Teens are vulnerable to scams and identity thefts. Teens are easy targets because their personal details are easily available on the social networking websites such as Twitter and Facebook.
According to Federal Trade Commission, teens account for nearly 31% of the identity theft cases in the country. In most of the cases, teens come to know about the scams when they apply for a credit card or driving license. Scammers have already done the damage by this time. They have left a huge debt burden upon the shoulder of the teen.
Identity-thefts make a huge negative impact upon the teens. They find problem in qualifying for loans and credit cards. They even find it hard to get employment as recruiters check their credit reports before recruiting them. If you don't want your teen to face the same predicament, then use the following identity theft prevention tips now.
1. Have a look at your teen's social profiles: Like a perfect specimen of GenY, your teen must be an avid social networker. Your teen may have accounts in multiple social networking websites. He/she may have unknowingly shared his/her date of birth and contact details on the social networking websites. These details can be used to confirm his/her identity on various financial documents. Fraudsters are just waiting to get such information. So, ask your teen to not make big mistakes while social networking.
2. Teach tricks to avoid scams: Teens are not much financially aware. On the other hand, you know how to tackle your financial life. You know the tricks to avoid scams. So, as a parent, it is your responsibility to teach those tricks to your teen. Ask your teen to check his/her checking accounts every month.

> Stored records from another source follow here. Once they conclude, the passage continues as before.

/-- The device has fetched an entry: its position moves on, it has taken a DESC_SEQ (R53), and the read counts against its
channel's share (R67). A packet descriptor is the last that its channel started (Table 2.20). -/
def takeEntry (n : Nat) (s : State) : State :=
  let r := getRing n s
  let ch := ringCh n s
  let s := countBurst ch .fromHost s
  let s := if ringKind n s = 0 then s else setChan ch { getChan ch s with lastSeq := r.fetched } s
  setRing n { r with cons := (r.cons + 1) % (2 * ringSize n s), fetched := (r.fetched + 1) % 2 ^ 32 } s

/-- The command engine may fetch: mode, HIF_CTRL.ENABLE and room among 1,024 commands in flight (R56, R72, R523). -/
def mayFetch (s : State) : Bool :=
  s.sys.mode.engine && bitAt (rd Reg.hifCtrl 0 s) 0 && decide (s.hif.inflight.length < 1024)

/-- The command that an entry's 64 bytes hold (Table 2.11), with its data channel and completion ring resolved
(R48, R561). -/
def decodeCmd (n seq : Nat) (d : List Byte) (s : State) : Cmd :=
  let fl := byteAt d 1
  { ring := n, seq := seq, tag := leAt d 2 2, opcode := byteAt d 0, noEvent := bitAt fl 0, ordered := bitAt fl 1
    evRing := if bitAt fl 3 ∧ evRingOn (byteAt d 4) s then byteAt d 4 else ringEv n s
    ch := if bitAt fl 2 then byteAt d 5 else ringCh n s
    addr := leAt d 8 8, len := leAt d 16 4, ops := slice d 24 40 }

/-- Start checks 1 to 3 (R561): DUP_TAG, an EV_VALID ring that is no enabled event ring, BAD_OPCODE. -/
def fetchCheck (c : Cmd) (d : List Byte) (s : State) : Option Nat :=
  if s.hif.inflight.any fun x => x.ring == c.ring && x.tag == c.tag then some 0x03
  else if bitAt (byteAt d 1) 3 ∧ !evRingOn (byteAt d 4) s then some BAD_PARAM
  else if !assignedOp c.opcode then some 0x01
  else none

/-- The command engine fetches the next command in round-robin order and makes the start checks (R56, R561). Checks 4 and
5 are made here of a command that may start at once. -/
def execCommandFetch (desc : List Byte) (s : State) : Res :=
  .next (if !mayFetch s then s else
    match turnRing s with
    | none => s
    | some n =>
      let d := fit 64 desc
      let c := decodeCmd n (getRing n s).fetched d s
      let bad := fetchCheck c d s
      let s := takeEntry n s
      let s := { s with hif := { s.hif with rrNext := (n + 1) % 256, inflight := s.hif.inflight ++ [c] } }
      match bad with
      | some st => finish c { status := st } 0 0 s
      | none =>
        if startable c s then
          match startCheck c s with
          | some st => finish c { status := st } 0 0 s
          | none => s
        else s)

/-- An event that is treated as a completion (R46): written, or waiting for room. -/
def postCompletion (ring : Nat) (ref : CmdRef) (e : Event) (s : State) : State :=
  if ringRoom ring s ∧ (getRing ring s).comps = [] then writeEvent ring e s
  else
    let r := getRing ring s
    setRing ring { r with comps := r.comps ++ [(ref, e)] } s

/-- The host refuses a command descriptor read: the entry counts as fetched and posts one EV_CMD_ERROR (R560). -/
def execDescriptorFetchError (status : Byte) (s : State) : Res :=
  .next (if !mayFetch s then s else
    match turnRing s with
    | none => s
    | some n =>
      let seq := (getRing n s).fetched
      let e : Event := { code := 2, status := status.toNat, ts := (stamp s).1, ph := (stamp s).2, src := n, seq := seq }
      let s := takeEntry n s
      postCompletion (ringEv n s) { ring := n, seq := 2 ^ 32 + seq } e { s with hif := { s.hif with rrNext := (n + 1) % 256 } })

/-! ### Control opcodes (Table 2.14, R564) -/

/-- A control command ends: it moves no data, whatever its HOST_LEN. -/
def endCtl (c : Cmd) (r : CmdRes) (s : State) : State × CmdEnd := (finish c r 0 0 s, .later)

/-- NOP completes with OK. -/
def nopCmd (c : Cmd) (s : State) : State × CmdEnd := endCtl c {} s

/-- The command Nop. -/
def execNop (ref : CmdRef) (s : State) : Res := .next (runCmd 0x00 ref nopCmd s)

/-- SUMMARYs that run or wait. -/
def sumCount (s : State) : Nat := (if s.hif.sumRun.isSome then 1 else 0) + s.hif.sumWait.length

/-- SUMMARY queues a write of the Linen record on DC00 (R72, R73). -/
def summaryCmd (c : Cmd) (s : State) : State × CmdEnd :=
  if c.addr % 64 ≠ 0 ∨ c.len ≠ 65536 then endCtl c { status := BAD_PARAM } s
  else if sumCount s ≥ 5 then endCtl c { status := NO_RESOURCE } s
  else ({ s with hif := { s.hif with sumWait := s.hif.sumWait ++ [{ cmd := some c.ref, addr := c.addr }] } }, .later)

/-- The command Summary. -/
def execSummary (ref : CmdRef) (s : State) : Res := .next (runCmd 0x01 ref summaryCmd s)

/-- A register-started SUMMARY runs or waits (Table 2.9). -/
def sumBusy (s : State) : Bool :=
  (match s.hif.sumRun with | some j => j.cmd.isNone | none => false) || s.hif.sumWait.any fun j => j.cmd.isNone

/-- A write of HIF_SUMMARY_CTRL with GO queues a SUMMARY into HIF_SUMMARY_ADDR (R73); ERR if the queue is full. -/
def summaryGo (s : State) : State :=
  if sumBusy s then s
  else if sumCount s ≥ 5 then { s with hif := { s.hif with sumErr := true } }
  else { s with hif := { s.hif with sumErr := false, sumWait := s.hif.sumWait ++ [{ cmd := none, addr := rd Reg.hifSummaryAddr 0 s }] } }

/-- The row SUMMARY_GO. -/
def execSummaryGo (s : State) : Res := .next (whenOpen s (summaryGo s))

/-- RING_QUIESCE and RING_RESUME name an enabled command, inject or punt ring (R564). -/
def setQuiesced (q : Bool) (c : Cmd) (s : State) : State × CmdEnd :=
  let n := c.op 0 1
  if !ringOn n s ∨ ringKind n s = 1 then endCtl c { status := BAD_PARAM } s
  else endCtl c {} (setRing n { getRing n s with quiesced := q } s)

/-- RING_QUIESCE stops fetching from a ring. -/
def ringQuiesceCmd (c : Cmd) (s : State) : State × CmdEnd := setQuiesced true c s

/-- The command RingQuiesce. -/
def execRingQuiesce (ref : CmdRef) (s : State) : Res := .next (runCmd 0x02 ref ringQuiesceCmd s)

/-- RING_RESUME resumes fetching. -/
def ringResumeCmd (c : Cmd) (s : State) : State × CmdEnd := setQuiesced false c s

/-- The command RingResume. -/
def execRingResume (ref : CmdRef) (s : State) : Res := .next (runCmd 0x03 ref ringResumeCmd s)

/-- A HALTED channel returns to IDLE (R66). -/
def restartChan (ch : Nat) (s : State) : State := setChan ch { getChan ch s with halted := false } s

/-- CHANNEL_RESTART acts as HIF_DMA_CTRL.RESTART. -/
def channelRestartCmd (c : Cmd) (s : State) : State × CmdEnd :=
  if c.op 0 1 > 63 then endCtl c { status := BAD_PARAM } s else endCtl c {} (restartChan (c.op 0 1) s)

/-- The command ChannelRestart. -/
def execChannelRestart (ref : CmdRef) (s : State) : Res := .next (runCmd 0x04 ref channelRestartCmd s)

/-- A write of HIF_DMA_CTRL.RESTART (R66). -/
def execRestart (ch : Nat) (s : State) : Res := within (decide (ch < 64)) (whenOpen s (restartChan ch s))

/-- CHANNEL_SHARE sets a channel's bus share, which its next burst uses (R67). -/
def channelShareCmd (c : Cmd) (s : State) : State × CmdEnd :=
  if c.op 0 1 > 63 then endCtl c { status := BAD_PARAM } s else endCtl c {} (wrFld Reg.hifDmaCfg (c.op 0 1) 0 8 (c.op 1 1) s)

/-- The command ChannelShare. -/
def execChannelShare (ref : CmdRef) (s : State) : Res := .next (runCmd 0x05 ref channelShareCmd s)

/-- EVENT_TEST completes with EV_TEST and its operands. -/
def eventTestCmd (c : Cmd) (s : State) : State × CmdEnd := endCtl c { payload := c.ops } s

/-- The command EventTest. -/
def execEventTest (ref : CmdRef) (s : State) : Res := .next (runCmd 0x06 ref eventTestCmd s)

/-! ### Waiting events (R46) -/

/-- What waits for a ring is written once it has room: completions first, then the backlog in order (R46), into
whose room transmit captures follow (R430). -/
def execEventWrite (ring : Nat) (s : State) : Res :=
  let r := getRing ring s
  within (decide (ring < 256))
    (if !s.sys.mode.engine ∨ !ringRoom ring s then s
    else match r.comps, r.backlog with
      | (ref, e) :: rest, _ => retire ref (writeEvent ring e (setRing ring { r with comps := rest } s))
      | [], .ev e :: rest => drainCaptures (writeEvent ring e (setRing ring { r with backlog := rest } s))
      | [], .lost k :: rest => drainCaptures (writeEvent ring (mkAsync 0x0005 (le 4 k) s) (setRing ring { r with backlog := rest } s))
      | [], [] => s)

/-! ### Bursts and completion of descriptors (R62 to R68) -/

/-- The host accesses of `n` bytes from address `a` (R60): a head up to the next 64-byte boundary, aligned middle requests of at
most `mid` bytes, and a tail. The bytes lie within one 4 KiB block, so no request crosses one. -/
def accesses (mid : Nat) : Nat → Nat → Nat → List (Nat × Nat)
  | 0, _, _ => []
  | fuel + 1, a, n =>
    if n = 0 then []
    else
      let k := if a % 64 ≠ 0 then min (64 - a % 64) n else if n < 64 then n else min (mid - a % mid) (n / 64 * 64)
      (a, k) :: accesses mid fuel (a + k) (n - k)

/-- `accesses` of bytes that may lie in several 4 KiB blocks: a block border is an access border. -/
def hostAccesses (mid a n : Nat) : List (Nat × Nat) :=
  (List.range ((a + n + 4095) / 4096 - a / 4096)).flatMap fun k =>
    let lo := max a ((a / 4096 + k) * 4096)
    accesses mid 66 lo (min (a + n) ((a / 4096 + k + 1) * 4096) - lo)

/-- Write data to host memory from an address on, in requests of at most Max_Payload_Size (R60, R61). -/
def writeHost (a : Nat) (bs : List Byte) (s : State) : State :=
  (hostAccesses s.hif.mps a bs.length).foldl (fun s x => emit (.hostData x.1 (slice bs (x.1 - a) x.2)) s) s

/-- Request data of host memory, in reads of whole dwords of at most Max_Read_Request_Size (R60, R61). -/
def readHost (a n : Nat) (s : State) : State :=
  (hostAccesses s.hif.mrrs a n).foldl (fun s x => emit (.hostRead (x.1 / 4 * 4) ((x.1 + x.2 + 3) / 4 * 4 - x.1 / 4 * 4)) s) s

Ask your teen to not participate in online quizzes. This makes him/her more vulnerable to scams. Your teen has to give personal information before answering the questions. Unless, it is a very big website, fraudsters can easily decode the information. They can use the details to get access to your teen's credit accounts.
If you're teen is really interested in quizzes, then ask him/her to participate in websites which maintain high level of security. This would prevent the fraudsters from getting access to the data.
Is your teen addicted to online games? If yes, then tell your kid the negative side of playing in the online gaming communities. Your teen can play with any person in these communities. Fraudsters can participate in these communities only to dig out his/her personal information such as account details. Tell your teen that his partner in the game community can very well be a fraudster. So, he/she should not divulge details while playing games.
3. Check out your teen's checking account: Most teens don't check their bank account statements every month. This is a very bad financial habit. You can advise your teen to download bank's mobile application. This way he or she will be able to go through his/her account statements at any moment. If your teen is not interested in downloading the application, then you can ask him/her to check the online statements.
Finally, ask your teen to use a strong password as security on various accounts. Ask him/her to not give easy passwords. In addition to this, ask your teen to not leave his smartphone anywhere.